Sunday, August 14, 2005

respect is always earned and never given for free.i will never bow down and grovel at anyone's feet - least of all to a slow big fat expat that looks like Fat Bastard straight out of the Austin Powers movie.

the game is addictive. i love the rush of adrenaline and the ferocity of competition, life's boring without it.

i cannot imagine staying in singapore to do university, i think i'd rather run away to Australia to surf everyday and sweep the floor until i have enough money to own a chinese take away selling Chop Suey. awesome idea eh? and the wait continues.

Saturday, August 13, 2005

Land of the free Home of the Brave

Oh, say can you see by the dawn's early light
What so proudly we hailed at the twilight's last gleaming?
Whose broad stripes and bright stars thru the perilous fight,
O'er the ramparts we watched were so gallantly streaming?
And the rocket's red glare, the bombs bursting in air,
Gave proof thru the night that our flag was still there.
Oh, say does that star-spangled banner yet wave
O'er the land of the free and the home of the brave?

Thursday, August 11, 2005

Moscow's Graveyard

Reading the recent TIME article on Afghanistan's pivotal role in the making of 20th and 21st Century history led to a sudden surge in adrenaline and enthusiasm to actually visit the desolated land. It was in Afghanistan that the back of the British Imperialist advance was broken in the Khyber Pass, decades on and the might of Soviet military was forced to retreat with their tails between their legs across the Friendship Bridge at the Oxus River, now the Americans are in Afghanistan and what will become of them?

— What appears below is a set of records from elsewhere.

/-! ## Session Guard (spec/20_memory.md) -/

/-- R61: on a free guard `acquire` grants a fresh token, which becomes the holder. The freshness is
`TokensStayDistinct`; that tokens are numbers from a counter is the model's choice (notes/assumptions/3.md). -/
def Obligations.AcquireOnFreeGuardGrants : Prop :=
  ∀ s w d l, s.devices[w.inst]? = some d → d.life = .attached l → l.holder = none →
    exec (.guardAcquire w) s = .next ({ s with nextToken := s.nextToken + 1 }.after w.inst
      (d.withLive { l with holder := some s.nextToken, session := none }) s.hw (.caller w.caller) (.token s.nextToken))

/-- R61: on a held guard the caller of `acquire`, and of an `open` with an allowed mode, joins the blocked callers, gets
no result, and nothing else changes. That a caller already blocked makes no second call, and that callers have numbers,
is the model's choice (notes/assumptions/14.md). -/
def Obligations.AcquireOnHeldGuardBlocks : Prop :=
  ∀ s w d l, s.devices[w.inst]? = some d → d.life = .attached l → l.holder ≠ none →
    (∀ e ∈ s.devices, ∀ x ∈ e.blocked, x.caller ≠ w.caller) →
    exec (.guardAcquire w) s = .next { s with
      devices := s.devices.set w.inst { d with blocked := d.blocked ++ [⟨w.caller, none⟩] } } ∧
    ∀ m, modeAllowed s.cfg l.st.kind m = true → exec (openOf l.st.kind w m) s = .next { s with
      devices := s.devices.set w.inst { d with blocked := d.blocked ++ [⟨w.caller, some m⟩] } }

/-- R62: with no blocked caller, `release` with the holder's token frees the guard; a release with any other token is a
programming error. That the Session ends with it, and that a release on a device that is not Attached is refused, which
R254 does not say of a bare release, are the model's choices (notes/assumptions/9.md, 16.md). -/
def Obligations.ReleaseFreesGuard : Prop :=
  (∀ s c d l, Holds s c d l → d.blocked = [] →
    exec (.guardRelease c) s = .next (s.after c.inst
      (d.withLive { l with holder := none, session := none }) s.hw (.caller c.caller) .ok)) ∧
  (∀ s c l, s.live? c.inst = some l → l.holder ≠ some c.token →
      exec (.guardRelease c) s = .fault (.programmingError .notHolder)) ∧
  (∀ s c, s.live? c.inst = none → exec (.guardRelease c) s = .refused .deadInstance)

/-- R61, R62, U9: with blocked callers, `release` grants a fresh token to one of them, and for each of them there is a
draw of the environment that grants it; a caller blocked in `open` gets its Session. The token's number, that the
releaser's Session ends with the release, and the order of the two results in one step are the model's choices
(notes/assumptions/3.md, 9.md, 15.md). -/
def Obligations.ReleaseGrantsAnyWaiter : Prop :=
  ∀ s c d l, Holds s c d l → d.blocked ≠ [] →
    (∃ k x, d.blocked[k]? = some x ∧ exec (.guardRelease c) s = .next { s with
      nextToken := s.nextToken + 1
      devices := s.devices.set c.inst { d with
        life := .attached { l with holder := some s.nextToken, session := x.mode.map (newSession s.cfg s.nextToken) }
        blocked := d.blocked.eraseIdx k }
      replies := s.replies ++ [⟨.caller c.caller, .ok⟩, ⟨.caller x.caller, grantRet s.nextToken x.mode⟩] }) ∧
    (∀ k x, d.blocked[k]? = some x → ∃ t : State,
      exec (.guardRelease c) { s with env := { s.env with grant := k } } = .next t ∧
      t.replies = s.replies ++ [⟨.caller c.caller, .ok⟩, ⟨.caller x.caller, grantRet s.nextToken x.mode⟩])

/-! ## Stream Adapter (spec/44_stream_adapter.md) -/

/-- R190, R31: `open` with an allowed mode on a free guard grants a token and creates the Session with `pos` 0, an empty
read buffer and a write buffer of NULs; no register and no Peripheral State changes. The token's number is the model's
choice (notes/assumptions/3.md). -/
def Obligations.OpenCreatesSession : Prop :=
  ∀ s w d l m, s.devices[w.inst]? = some d → d.life = .attached l → l.holder = none →
    modeAllowed s.cfg l.st.kind m = true →
    exec (openOf l.st.kind w m) s = .next ({ s with nextToken := s.nextToken + 1 }.after w.inst
      (d.withLive { l with
        holder := some s.nextToken
        session := some ⟨s.nextToken, m, 0, [], List.replicate s.cfg.wrBufSize 0⟩ })
      s.hw (.caller w.caller) (.session s.nextToken))

/-- R190: `open` with a mode the kind does not allow returns `InvalidArgument` at once, whoever holds the guard; on a
device that is not Attached it is refused. LED allows `WriteOnly` only, RGB all three, Switch all three or `ReadOnly`
only by `SWITCH_OPEN_READONLY`. -/
def Obligations.OpenChecksMode : Prop :=
  (∀ s w d l m, s.devices[w.inst]? = some d → d.life = .attached l → modeAllowed s.cfg l.st.kind m = false →
    exec (openOf l.st.kind w m) s = .next (s.answer (.caller w.caller) (.error .invalidArgument))) ∧
  (∀ s w k m, s.live? w.inst = none → exec (openOf k w m) s = .refused .deadInstance) ∧
  (∀ cfg m, (modeAllowed cfg .led m = true ↔ m = .writeOnly) ∧ modeAllowed cfg .rgb m = true ∧
    (modeAllowed cfg .sw m = true ↔ cfg.switchOpenReadonly = false ∨ m = .readOnly))

/-- R191, R62: `close` destroys the Session and frees the guard, with no blocked caller; registers and Peripheral State
stay. A grant to a blocked caller is that of `ReleaseGrantsAnyWaiter`: `close` is `release` there. That a `close` does
no more than a bare `release`, because a release ends the Session too, is the model's choice (notes/assumptions/9.md). -/
def Obligations.CloseEndsSession : Prop :=
  ∀ s c d l ses, InSession s c d l ses →
    (d.blocked = [] → exec (closeOf l.st.kind c) s = .next (s.after c.inst
      (d.withLive { l with holder := none, session := none }) s.hw (.caller c.caller) .ok)) ∧
    exec (closeOf l.st.kind c) s = exec (.guardRelease c) s

/-- R207, R191: every stream operation and `close` refuses a dead device and faults without the token. -/
def Obligations.StreamChecksComeInOrder : Prop :=
  ∀ s i c k, streamOf i = some (c, k) →
    (s.live? c.inst = none → exec i s = .refused .deadInstance) ∧
    (∀ l, s.live? c.inst = some l → l.holder ≠ some c.token → exec i s = .fault (.programmingError .noToken))

/-- R193 (selector 0x6C02), R198 (selector 0x7303): a read of the LED stream always returns `IOFault`, a write of the Switch stream always returns
`InvalidArgument`, whatever the mode, the buffer and the operands, and nothing else changes. -/
def Obligations.UnsupportedDirectionsReturnErrors : Prop :=
  ∀ s c d l ses, InSession s c d l ses →
    (∀ led, l.st = .led led → ∀ offset cap, (Instr.ledStreamRead c offset cap).code = 0x6C02 ∧
      exec (.ledStreamRead c offset cap) s = .next (s.answer (.caller c.caller) (.error .ioFault))) ∧
    (∀ sw, l.st = .sw sw → ∀ offset data, (Instr.swStreamWrite c offset data).code = 0x7303 ∧
      exec (.swStreamWrite c offset data) s = .next (s.answer (.caller c.caller) (.error .invalidArgument)))

/-- R204, R224: a stream read on a `WriteOnly` session and a stream write on a `ReadOnly` one are refused, whatever the
buffer. R192, R194, R195, R197: on a session of a right mode and with an inaccessible buffer the four transfers return
`IOFault` before they do anything else. -/
def Obligations.StreamTransfersAreChecked : Prop :=
  ∀ s c d l ses, InSession s c d l ses → ∀ offset cap data,
    (∀ rgb, l.st = .rgb rgb →
      (ses.mode = .writeOnly → exec (.rgbStreamRead c offset cap) s = .refused .mode) ∧
      (ses.mode = .readOnly → exec (.rgbStreamWrite c offset data) s = .refused .mode) ∧
      (s.env.bufOk = false →
        (ses.mode ≠ .writeOnly →
          exec (.rgbStreamRead c offset cap) s = .next (s.answer (.caller c.caller) (.error .ioFault))) ∧
        (ses.mode ≠ .readOnly →
          exec (.rgbStreamWrite c offset data) s = .next (s.answer (.caller c.caller) (.error .ioFault))))) ∧
    (∀ sw, l.st = .sw sw →
      (ses.mode = .writeOnly → exec (.swStreamRead c offset cap) s = .refused .mode) ∧
      (s.env.bufOk = false → ses.mode ≠ .writeOnly →
        exec (.swStreamRead c offset cap) s = .next (s.answer (.caller c.caller) (.error .ioFault)))) ∧
    (∀ led, l.st = .led led →
      (ses.mode = .readOnly → exec (.ledStreamWrite c offset data) s = .refused .mode) ∧
      (s.env.bufOk = false → ses.mode ≠ .readOnly →
        exec (.ledStreamWrite c offset data) s = .next (s.answer (.caller c.caller) (.error .ioFault))))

Isn't it queer that history and the faith of civilizations are not made in the metropolis of towering sky scrapers but in the desolated backwardness of wastelands like Afghanistan where life still largely follows customs, chivalries and rites of old? A certain Afghan named Azim told the reporter, " (In Afghanistan) If you plant something good, like grapes, you get the sweetest grapes in the world. But if you plant something bad, as many have you will the worst kind of evil growing in Afghanistan. And it will spread." oddly familiar? the high costs of the war and the failure of the Soviets to defeat the less sophisticated mujaheddin led to the eventual break up of the Soviet Union and the birth of global Islamic militancy.

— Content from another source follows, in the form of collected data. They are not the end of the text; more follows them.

-- V180, V151, V154, V212; the texts as bytes.
theorem test_rgb_open : lastReply (exec (.rgbOpen ⟨1, 20⟩ .readWrite) tFree) = result 20 (.session 3) := by decide
theorem test_rgb_close : look (exec (.rgbClose cRgb) tBlocked) (fun s => (s.live? 1).bind Live.holder) = some (some 3) := by
  decide
/-- `"0x10 0x20 0x30\n"` -/
def tText : List Byte :=
  [0x30, 0x78, 0x31, 0x30, 0x20, 0x30, 0x78, 0x32, 0x30, 0x20, 0x30, 0x78, 0x33, 0x30, 0x0A]
theorem test_rgb_stream_read : lastReply (exec (.rgbStreamRead cRgb 0 64) tState) = result 11 (.bytes tText) := by decide
theorem test_rgb_stream_write :
    look (exec (.rgbStreamWrite cRgb 0 tText) tState) (fun s => (eventsAt 1 s, s.replies)) =
      some (w32 0 2080 ++ w32 4 4160 ++ w32 8 6240 ++ w32 12 100000, [⟨.caller 11, .count 15⟩]) := by decide
/-- `"0xZZ 0x00 0x00"` -/
def tBadText : List Byte := [0x30, 0x78, 0x5A, 0x5A, 0x20, 0x30, 0x78, 0x30, 0x30, 0x20, 0x30, 0x78, 0x30, 0x30]
theorem test_rgb_stream_write_malformed :
    lastReply (exec (.rgbStreamWrite cRgb 0 tBadText) tState) = result 11 (.error .invalidFormat) := by decide
theorem test_rgb_seek : look (exec (.rgbSeek cRgb (-6) .fromCurrent) tState) (fun s => (eventsAt 1 s, s.replies)) =
    some (w32 0 0 ++ w32 4 0 ++ w32 8 0, [⟨.caller 11, .error .invalidArgument⟩]) := by decide

-- V205, V200, V204, V218.
theorem test_sw_open : lastReply (exec (.swOpen ⟨2, 20⟩ .readWrite) tState) = result 20 (.error .invalidArgument) := by decide
theorem test_sw_close : look (exec (.swClose cSw) tState) (fun s => (s.live? 2).bind Live.holder) = some none := by decide
theorem test_sw_stream_read : lastReply (exec (.swStreamRead cSw 0 64) tState) = result 12 (.bytes [0x31, 0x30, 0x0A]) := by
  decide
theorem test_sw_stream_write :
    lastReply (exec (.swStreamWrite cSw 0 [0x31]) tBad) = result 12 (.error .invalidArgument) := by decide
theorem test_sw_seek : lastReply (exec (.swSeek cSw (-3) .fromCurrent) tState) = result 12 (.position 0) := by decide

-- V250, V251, V253, V255, V232, V237.
theorem test_host_attach : look (exec (.hostAttach .rgb 64 16) tState) (fun s => (s.live? 4, s.hw)) =
    some (some ⟨.rgb ⟨⟨0, 0, 0⟩, 100000⟩, none, none⟩, []) := by decide
/-- A block one byte short (R250), and one that a live device owns in part, which cannot be mapped (R40, R251). -/
theorem test_host_attach_fails : stopOf (exec (.hostAttach .rgb 64 15) tState) = some (.refuse .extent) ∧
    lastReply (exec (.hostAttach .rgb 31 16) tState) = some ⟨.host, .error .resourceExhausted⟩ := by decide
theorem test_host_detach : look (exec (.hostDetach 1) tState) (fun s => (s.live? 1, s.hw)) =
    some (none, [(16, .word 0), (20, .word 0), (24, .word 0)]) := by decide
theorem test_host_shutdown :
    look (exec (.hostShutdown 0) (tWith 0 (tDev 0 1 (tLive (.led ⟨0xF5, 0⟩) 0 .writeOnly 0)))) (fun s => (eventsAt 0 s, s.hw)) =
      some (w8 0, [(0, .byte 0)]) := by decide
theorem test_host_interrupt : look (exec (.hostInterrupt 20) tBlocked) (fun s => (s.waiters 1, s.replies)) =
    some ([⟨21, some .readOnly⟩], [⟨.caller 20, .error .interrupted⟩, ⟨.host, .ok⟩]) := by decide

/-- V84, through the step: an unknown command code. -/
theorem test_step_unknown_command :
    lastReply (step { tState with pending := [⟨⟨.command, 0x5204, { inst := 1, caller := 11, token := 1 }⟩, tEnv⟩] }) =
      result 11 (.error .invalidCommand) := by decide

/-- R88: digits of either case, `x` lower case only, the space 0x20 only. R89: the bytes before the first NUL, without
whitespace at either end. -/
theorem test_write_texts :
    parseColor [0x30, 0x78, 0x66, 0x46, 0x20, 0x30, 0x78, 0x30, 0x41, 0x20, 0x30, 0x78, 0x61, 0x39] =
      some ⟨255, 10, 169⟩ ∧
    parseColor [0x30, 0x58, 0x66, 0x46, 0x20, 0x30, 0x78, 0x30, 0x41, 0x20, 0x30, 0x78, 0x61, 0x39] = none ∧
    parseColor [0x30, 0x78, 0x66, 0x46, 0x09, 0x30, 0x78, 0x30, 0x41, 0x20, 0x30, 0x78, 0x61, 0x39] = none ∧
    trimmed [0x20, 0x0B, 0x31, 0x20, 0x32, 0x0D, 0x0C, 0x00, 0x33] = [0x31, 0x20, 0x32] := by decide

/-- The texts of V140, V143, V146, V148. -/
theorem test_texts :
    colorText ⟨0, 0, 0⟩ = [0x30, 0x78, 0x30, 0x20, 0x30, 0x78, 0x30, 0x20, 0x30, 0x78, 0x30, 0x0A] ∧
    colorText ⟨1, 10, 171⟩ = [0x30, 0x78, 0x31, 0x20, 0x30, 0x78, 0x61, 0x20, 0x30, 0x78, 0x61, 0x62, 0x0A] ∧
    switchText 0 = [0x30, 0x0A] ∧ switchText 255 = [0x32, 0x35, 0x35, 0x0A] := by decide

/-! ## Witnesses: for each statement with hypotheses, states and operands that meet them all together -/

def dLed : Device := tDev 0 1 tLedLive
def dRgb : Device := tDev 16 16 tRgbLive
def dSw : Device := tDev 32 1 tSwLive

/-- A machine with a call pending: `w` is the call. -/
def tPend (w : CallWord) : State := { tState with pending := [⟨w, tEnv⟩] }

/-- The call that stands for an operation, pending. -/
def tCall (i : Instr) : State := tPend (encode i)
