@[simp] theorem State.setOpb_platform : (s.setOpb v).platform = s.platform := rfl
@[simp] theorem State.setOpb_cmd : (s.setOpb v).cmd = s.cmd := rfl
@[simp] theorem State.setOpb_status : (s.setOpb v).status = s.status := rfl
@[simp] theorem State.setOpb_src : (s.setOpb v).src = s.src := rfl
@[simp] theorem State.setOpb_dst : (s.setOpb v).dst = s.dst := rfl
@[simp] theorem State.setOpb_len : (s.setOpb v).len = s.len := rfl
@[simp] theorem State.setOpb_opa : (s.setOpb v).opa = s.opa := rfl
@[simp] theorem State.setOpb_opb : (s.setOpb v).opb = v := rfl
@[simp] theorem State.setOpb_res0 : (s.setOpb v).res0 = s.res0 := rfl
@[simp] theorem State.setOpb_res1 : (s.setOpb v).res1 = s.res1 := rfl
@[simp] theorem State.setOpb_res2 : (s.setOpb v).res2 = s.res2 := rfl
@[simp] theorem State.setOpb_latched : (s.setOpb v).latched = s.latched := rfl
@[simp] theorem State.setOpb_mem : (s.setOpb v).mem = s.mem := rfl
@[simp] theorem State.setOpb_inputs : (s.setOpb v).inputs = s.inputs := rfl
@[simp] theorem State.setOpb_replies : (s.setOpb v).replies = s.replies := rfl
@[simp] theorem State.setOpb_draws : (s.setOpb v).draws = s.draws := rfl
@[simp] theorem State.setOpb_disturbed : (s.setOpb v).disturbed = s.disturbed := rfl

end setOpb

/-! ### setRes0 -/

section setRes0

variable (s : State) (v : Word)

@[simp] theorem State.setRes0_platform : (s.setRes0 v).platform = s.platform := rfl
@[simp] theorem State.setRes0_cmd : (s.setRes0 v).cmd = s.cmd := rfl
@[simp] theorem State.setRes0_status : (s.setRes0 v).status = s.status := rfl
@[simp] theorem State.setRes0_src : (s.setRes0 v).src = s.src := rfl
@[simp] theorem State.setRes0_dst : (s.setRes0 v).dst = s.dst := rfl
@[simp] theorem State.setRes0_len : (s.setRes0 v).len = s.len := rfl
@[simp] theorem State.setRes0_opa : (s.setRes0 v).opa = s.opa := rfl
@[simp] theorem State.setRes0_opb : (s.setRes0 v).opb = s.opb := rfl
@[simp] theorem State.setRes0_res0 : (s.setRes0 v).res0 = v := rfl
@[simp] theorem State.setRes0_res1 : (s.setRes0 v).res1 = s.res1 := rfl
@[simp] theorem State.setRes0_res2 : (s.setRes0 v).res2 = s.res2 := rfl
@[simp] theorem State.setRes0_latched : (s.setRes0 v).latched = s.latched := rfl
@[simp] theorem State.setRes0_mem : (s.setRes0 v).mem = s.mem := rfl
@[simp] theorem State.setRes0_inputs : (s.setRes0 v).inputs = s.inputs := rfl
@[simp] theorem State.setRes0_replies : (s.setRes0 v).replies = s.replies := rfl
@[simp] theorem State.setRes0_draws : (s.setRes0 v).draws = s.draws := rfl
@[simp] theorem State.setRes0_disturbed : (s.setRes0 v).disturbed = s.disturbed := rfl

end setRes0

/-! ### setRes1 -/

section setRes1

variable (s : State) (v : Word)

i would love to be a bounty hunter on the Afghan-Pakistan border looking for Osama Bin Laden, imagine what an interesting life that would be like.

Tuesday, August 09, 2005

of misses and dreams

and we find out that we miss those days when we were under great stress studying for A levels, then it was easy to find a shoulder you could lean on; a helping hand to reach out to; when i fucking flunk maths prelims no one ever told me you're doomed it was always 'its damn easy you'll definitely be able to do it' - but is it really different now? throughout bmt and sispec they were there too. but what happened in sispec was very much an internal affair and i'm just sorry for letting em down but i knew it was the right thing to do in the long run. friends might depart for foreign lands but when we meet again it often seems that time has made us a little more jaded & weary but done little to erode the bonds between friends.

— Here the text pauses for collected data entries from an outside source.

/-- Settles O25: the words by the opcode map, the errors by the entry checks; the normalisation brackets S because the
maximum alone contributes 2^31 - 1, and every value on the way to o_i is a Q31 value, so it reads back from the word
the scalar commands take. -/
theorem vsoftmaxComputes : Obligations.VsoftmaxComputes := by
  refine ⟨formattedEncoding_of_formattedOp fun _ => rfl, kernelErrors_of_exec fun _ _ => rfl, fun s f h => ?_⟩
  have ⟨hf, _, hd, hmem⟩ := h
  obtain ⟨l, hl⟩ := exists_layoutOf hf
  have hne := inputElems_ne_nil h
  obtain ⟨hmax, hle⟩ := maxElem_inputElems h
  obtain ⟨hes, hlo, hhi, hxs, xlo, xhi⟩ := sumExp_spec (expSum_ge hne)
  refine ⟨_, maxElem (inputElems s), sumExp (expSum (inputElems s)), sumFraction (expSum (inputElems s)),
    fun i => expElem (maxElem (inputElems s)) (inElem s i), fun i => softmaxQ31 (inputElems s) (inElem s i),
    bits32 (sumRecip (expSum (inputElems s))), hmax, hle, fun i hi => exec_antilog_expElem s (hle i hi), ?sum,
    ⟨xlo, xhi⟩, exec_recip_sumFraction s xlo xhi, fun i _ => ?out, exec_vsoftmax_ready hl h, rfl,
    fun i hi => ?stored, fun b hb => ?outside⟩
  case sum =>
    rw [← expSum_inputElems hd]
    exact ⟨hes, hlo, hhi, hxs⟩
  case out =>
    rw [toInt_bits32_sumRecip hne]
    exact softmaxQ31_eq hne _
  case stored =>
    rw [← layoutOf_width hl]
    exact memRead_storeElems hmem (softmaxOuts_getElem? hl h hi)
  case outside =>
    refine readByte_storeElems_outside hmem ?_
    rwa [length_softmaxOuts, layoutOf_width hl]

end Sys2Proof.Proofs
end

section
/-! PROOFS. The errors of a command, family 60_exceptions.md: which code a command completes with (R104, R106), and
that a command that fails is never partially applied (R107). -/

namespace Sys2Proof.Proofs

open Sys2Proof Sys2Proof.Machine Sys2Proof.Stated

/-! ### Completing with a code -/

/-- The command of s completes as t with code c. When c is an error it changes STATUS alone, but for the window and
the count of draws where the host disturbed the command (R51, R107). -/
structure CompletesWith (s t : State) (c : ErrCode) : Prop where
  status : t.status = statusCompleted s.status c
  error : c ≠ .noError → t = { s with status := t.status, mem := t.mem, draws := t.draws }
  undisturbed : c ≠ .noError → s.disturbed = false → t = failed s c

/-- The code in STATUS is the one completed with (R27). -/
theorem CompletesWith.code {s t : State} {c : ErrCode} (h : CompletesWith s t c) : t.status.code = c := by
  rw [h.status]; rfl

/-- A command that writes nothing before it completes (R107). -/
theorem complete_completesWith (s : State) (c : ErrCode) : CompletesWith s (complete s c) c :=
  ⟨rfl, fun _ => rfl, fun hc _ => complete_error s hc⟩

/-- A command that completes without error, whatever it wrote beside STATUS (R107). -/
theorem completesWith_noError {s t : State} (h : t.status = statusCompleted s.status .noError) :
    CompletesWith s t .noError := ⟨h, absurd rfl, absurd rfl⟩

/-- A kernel that its entry checks stop (R51, R104). -/
theorem complete_storeNothing_completesWith (s : State) (l : Layout) (c : ErrCode) :
    CompletesWith s (complete (storeNothing s l) c) c := by
  cases hd : s.disturbed with
  | false => rw [storeNothing_undisturbed hd]; exact complete_completesWith s c
  | true =>
    rw [storeNothing_drawn hd]
    exact ⟨rfl, fun _ => rfl, fun _ hd' => by simp [hd] at hd'⟩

when we talk about studying for a levels, you'll always be part of the conversation. cab rides home after late nights in school, how we should study "proper", woodlands library in winter gear during promos... for everyone else you guys are close and we meet often.it would have been really impossible to get through the whole ordeal without everyone of you all. i realize when the day comes for me to pack my bags to chase my dreams the toughest part will be leaving you guys, all the close friends i've made in JC. but of course there's quite a long way to go till then and even then there'll be those who'll be going with me.

Monday, August 08, 2005

The Republic Is Dead. Long Live the Republic.

was reading last year's post again and i realize how little my beliefs have changed despite my enlistment. i realize my study of European history in JC has really had an immense impact on my political stance. On the eve of every Singapore national day i find myself reading AJP Taylor's Course of German History, marvelling at the spectacle of Bismarck's forced unification of the KleinerDeustchland and relentlessly drawing comparisons between this here shithole and Imperial Germany.if i was born in Prussia in the 1800s i would be Junker, if i was born in Germany in the 20s i would surely be a Nazi, born into Singapore during the 1980s my only cause is disillusionment. actually i shouldn't even be bothered with national day at all, my second last national day ever. 1 more to go.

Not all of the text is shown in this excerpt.